1. DAVID STONE MARTIN

Born in 1913 in Chicago, David Stone Martin was one of the most prolific and instantly recognizable album cover designers of the 20th century. He created more than 400 album covers, primarily for jazz labels like Clef, Norgran, and Verve. Known for his fluid line drawings, often rendered with a crow quill pen, Martin brought a human, improvisational feel to his artwork that mirrored the spontaneity of jazz. His covers for artists like Billie Holiday, Charlie Parker, and Lester Young helped define the look of post-war jazz in America. Martin’s style, deeply rooted in illustration and storytelling, gave visual rhythm to a sound that was constantly reinventing itself.
 

David Stone Martin – New York, April 1947, Library of Congress, Public domain.

 

2. NEIL FUJITA

Born in 1921 in Hawaii, Neil Fujita is often called the godfather of abstract graphic design. After winning an award for an ad at the Container Corporation of America, Fujita was recruited by William Golden to join Columbia Records. At Columbia, he introduced a new visual language for album covers, replacing literal imagery with abstract forms that captured jazz’s essence. He didn’t just shape the label’s look; as an art director at Columbia, he commissioned artists like Andy Warhol and Milton Glaser.
Fujita’s influence extended to book cover design, most famously with the hand-drawn cover for The Godfather, where his typography became iconic enough to be used in the film’s poster.

 

Miles Davis – Kind of Blue, 1959, cover art by Neil Fujita, Wikimedia Commons, Public domain.

 

3. REID MILES

Born in 1927 in Chicago, Reid Miles revolutionized jazz album design with his bold, rhythmic covers. He became the defining designer of the well-known jazz label Blue Note Records, transforming Francis Wolff’s black-and-white photographs of jazz musicians into expressive artwork.

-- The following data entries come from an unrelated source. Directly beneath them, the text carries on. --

-- ==== Sys2Proof/Laws/Fields.lean ====
section
/-! SUPPORT. Reading a payload back field by field, and lists of checks: the small lemmas the statements' vocabulary of
Safety.lean needs. -/

namespace Sys2Proof.Safety

open Sys2Proof.Machine

/-! ### Field values -/

@[simp] theorem beValue_one (b : Byte) : beValue [b] = b.toNat := by simp [beValue]

theorem beValue_byteOf (n : Nat) : beValue [byteOf n] = n % 256 := by simp [byteOf]

theorem beValue_bytes16 (w : Half) : beValue (bytes16 w) = w.toNat := by
  simp only [bytes16, beValue, List.foldl_cons, List.foldl_nil, BitVec.extractLsb'_toNat]
  omega

theorem beValue_bytes32 (w : Word) : beValue (bytes32 w) = w.toNat := by
  simp only [bytes32, beValue, List.foldl_cons, List.foldl_nil, BitVec.extractLsb'_toNat]
  omega

theorem beValue_be16 (n : Nat) : beValue (be16 n) = n % 65536 := by simp [be16, beValue_bytes16]

theorem beValue_be32 (n : Nat) : beValue (be32 n) = n % 4294967296 := by simp [be32, beValue_bytes32]

theorem beValue_beInt16 (i : Int) : beValue (beInt16 i) = twos 16 i % 65536 := by
  simp only [beInt16, beValue_bytes16, BitVec.toNat_ofInt, twos]
  omega

theorem beValue_beInt32 (i : Int) : beValue (beInt32 i) = twos 32 i % 4294967296 := by
  simp only [beInt32, beValue_bytes32, BitVec.toNat_ofInt, twos]
  omega

theorem beValue_boolByte (b : Bool) : beValue [boolByte b] = b.toNat := by cases b <;> rfl

/-! ### Reading field by field -/

@[simp] theorem readFields_nil : readFields [] [] = some [] := rfl

/-- A field of its width is read off the front. -/
theorem readFields_append {w : Nat} {p : List Byte} (h : p.length = w) (ws : List Nat) (q : List Byte) :
    readFields (w :: ws) (p ++ q) = (readFields ws q).map fun vs => beValue p :: vs := by
  subst h
  simp [readFields]

/-- A last field of its width. -/
theorem readFields_last {w : Nat} {p : List Byte} (h : p.length = w) : readFields [w] p = some [beValue p] := by
  simpa using readFields_append h [] []

/-- Two groups of fields, read one after the other. -/
theorem readFields_join (ws vs : List Nat) (p q : List Byte) (ns ms : List Nat) (hp : readFields ws p = some ns)
    (hq : readFields vs q = some ms) : readFields (ws ++ vs) (p ++ q) = some (ns ++ ms) := by
  induction ws generalizing p ns with
  | nil =>
    cases p with
    | nil => simp only [readFields_nil, Option.some.injEq] at hp; subst hp; simpa using hq
    | cons b p => simp [readFields] at hp
  | cons w ws ih =>
    simp only [readFields] at hp
    split at hp
    · cases hp
    · rename_i hw
      simp only [Option.map_eq_some_iff] at hp
      obtain ⟨l, hl, rfl⟩ := hp
      have hlen : ¬(p ++ q).length < w := by simp; omega
      have hd : (p ++ q).drop w = p.drop w ++ q := List.drop_append_of_le_length (by omega)
      have ht : (p ++ q).take w = p.take w := List.take_append_of_le_length (by omega)
      simp only [List.cons_append, readFields, hlen, if_false, hd, ht, ih _ _ hl, Option.map_some]

@[simp] theorem atWidths_nil : atWidths [] [] = [] := rfl

@[simp] theorem atWidths_cons (w v : Nat) (ws vs : List Nat) : atWidths (w :: ws) (v :: vs) = v % 256 ^ w :: atWidths ws vs := rfl

theorem atWidths_append (ws vs xs ys : List Nat) (h : ws.length = vs.length) :
    atWidths (ws ++ xs) (vs ++ ys) = atWidths ws vs ++ atWidths xs ys := by
  unfold atWidths
  exact List.zipWith_append h

/-! ### Lists of checks -/

@[simp] theorem firstOf_nil {α : Type} (d a : α) : FirstOf [] d a ↔ a = d := Iff.rfl

theorem firstOf_hit {α : Type} {p : Prop} {v d : α} {rest : List (Prop × α)} (h : p) : FirstOf ((p, v) :: rest) d v :=
  .inl ⟨h, rfl⟩

theorem firstOf_miss {α : Type} {p : Prop} {v d a : α} {rest : List (Prop × α)} (h : ¬p) (r : FirstOf rest d a) :
    FirstOf ((p, v) :: rest) d a := .inr ⟨h, r⟩

/-- Exactly one value is first. -/
theorem firstOf_unique {α : Type} (l : List (Prop × α)) (d a b : α) (ha : FirstOf l d a) (hb : FirstOf l d b) : a = b := by
  induction l with
  | nil => exact ha.trans hb.symm
  | cons x l ih =>
    rcases ha with ⟨h, rfl⟩ | ⟨h, ha⟩
    · rcases hb with ⟨-, rfl⟩ | ⟨n, -⟩
      · rfl
      · exact absurd h n
    · rcases hb with ⟨n, -⟩ | ⟨-, hb⟩
      · exact absurd n h
      · exact ih ha hb

/-- A command that refuses with a code other than OK is judged by any list whose first hit is that code. -/
theorem judgedBy_refusal {c : Instr} {s : State} {checks : List (Prop × RespCode)} {code : RespCode}
    (run : exec c s = .next (refuse code s)) (first : FirstOf checks .ok code) : JudgedBy c s checks :=
  ⟨_, run, first, fun _ => rfl⟩

/-- A command answered OK is judged by any list none of whose checks holds. -/
theorem judgedBy_ok {c : Instr} {s t : State} {checks : List (Prop × RespCode)} {p : List Byte}
    (run : exec c s = .next (answer .ok p t)) (first : FirstOf checks .ok .ok) : JudgedBy c s checks :=
  ⟨_, run, first, fun n => absurd rfl n⟩

end Sys2Proof.Safety
end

In later works, Miles pushed typography to the forefront, shaping the visual language of jazz albums with over 500 covers to his name. His work became inseparable from the sound of classic jazz.

 

Horace Silver and the Jazz Messengers album cover, July 1956, cover art by Reid Miles, Wikimedia Commons, Public domain (U.S.).

 

4. STORM THORGERSON

Born in 1944 in the UK, Storm Thorgerson is regarded as one of the most groundbreaking graphic designers in rock history, known for his surrealistic style. In 1968, he co-founded Hipgnosis, the studio behind iconic album covers. His collaboration with Pink Floyd was transformative, with covers like The Dark Side of the Moon becoming legendary. Thorgerson used photography and illustration to create surreal, dreamlike artwork. He and Aubrey Powell were also behind the Led Zeppelin logo and worked with artists like Muse, The Cranberries, and Syd Barrett.

 

Led Zeppelin – logo design by Aubrey Powell & Storm Thorgerson, 1970, Wikimedia Commons, Public domain.

 

 

5. PETER SAVILLE

Born in 1955 in the UK, Peter Saville is one of the most influential album cover designers of the post-punk and post-rock era. In 1978, Saville co-founded Factory Records, where he designed some of the most iconic album covers of all time. Known for his avant-garde, modernist style, Saville's designs for Joy Division, New Order and Orchestral Manoeuvres in the Dark have become cultural landmarks. Saville’s minimalist, conceptual approach gave post-punk a bold, cerebral look and later extended into fashion and public design, from Calvin Klein and Burberry to the England football team kit and Manchester’s city branding.

 

New Order – Blue Monday '88, 1988, cover art by Peter Saville & Brett Wickens, Wikimedia Commons, Public domain.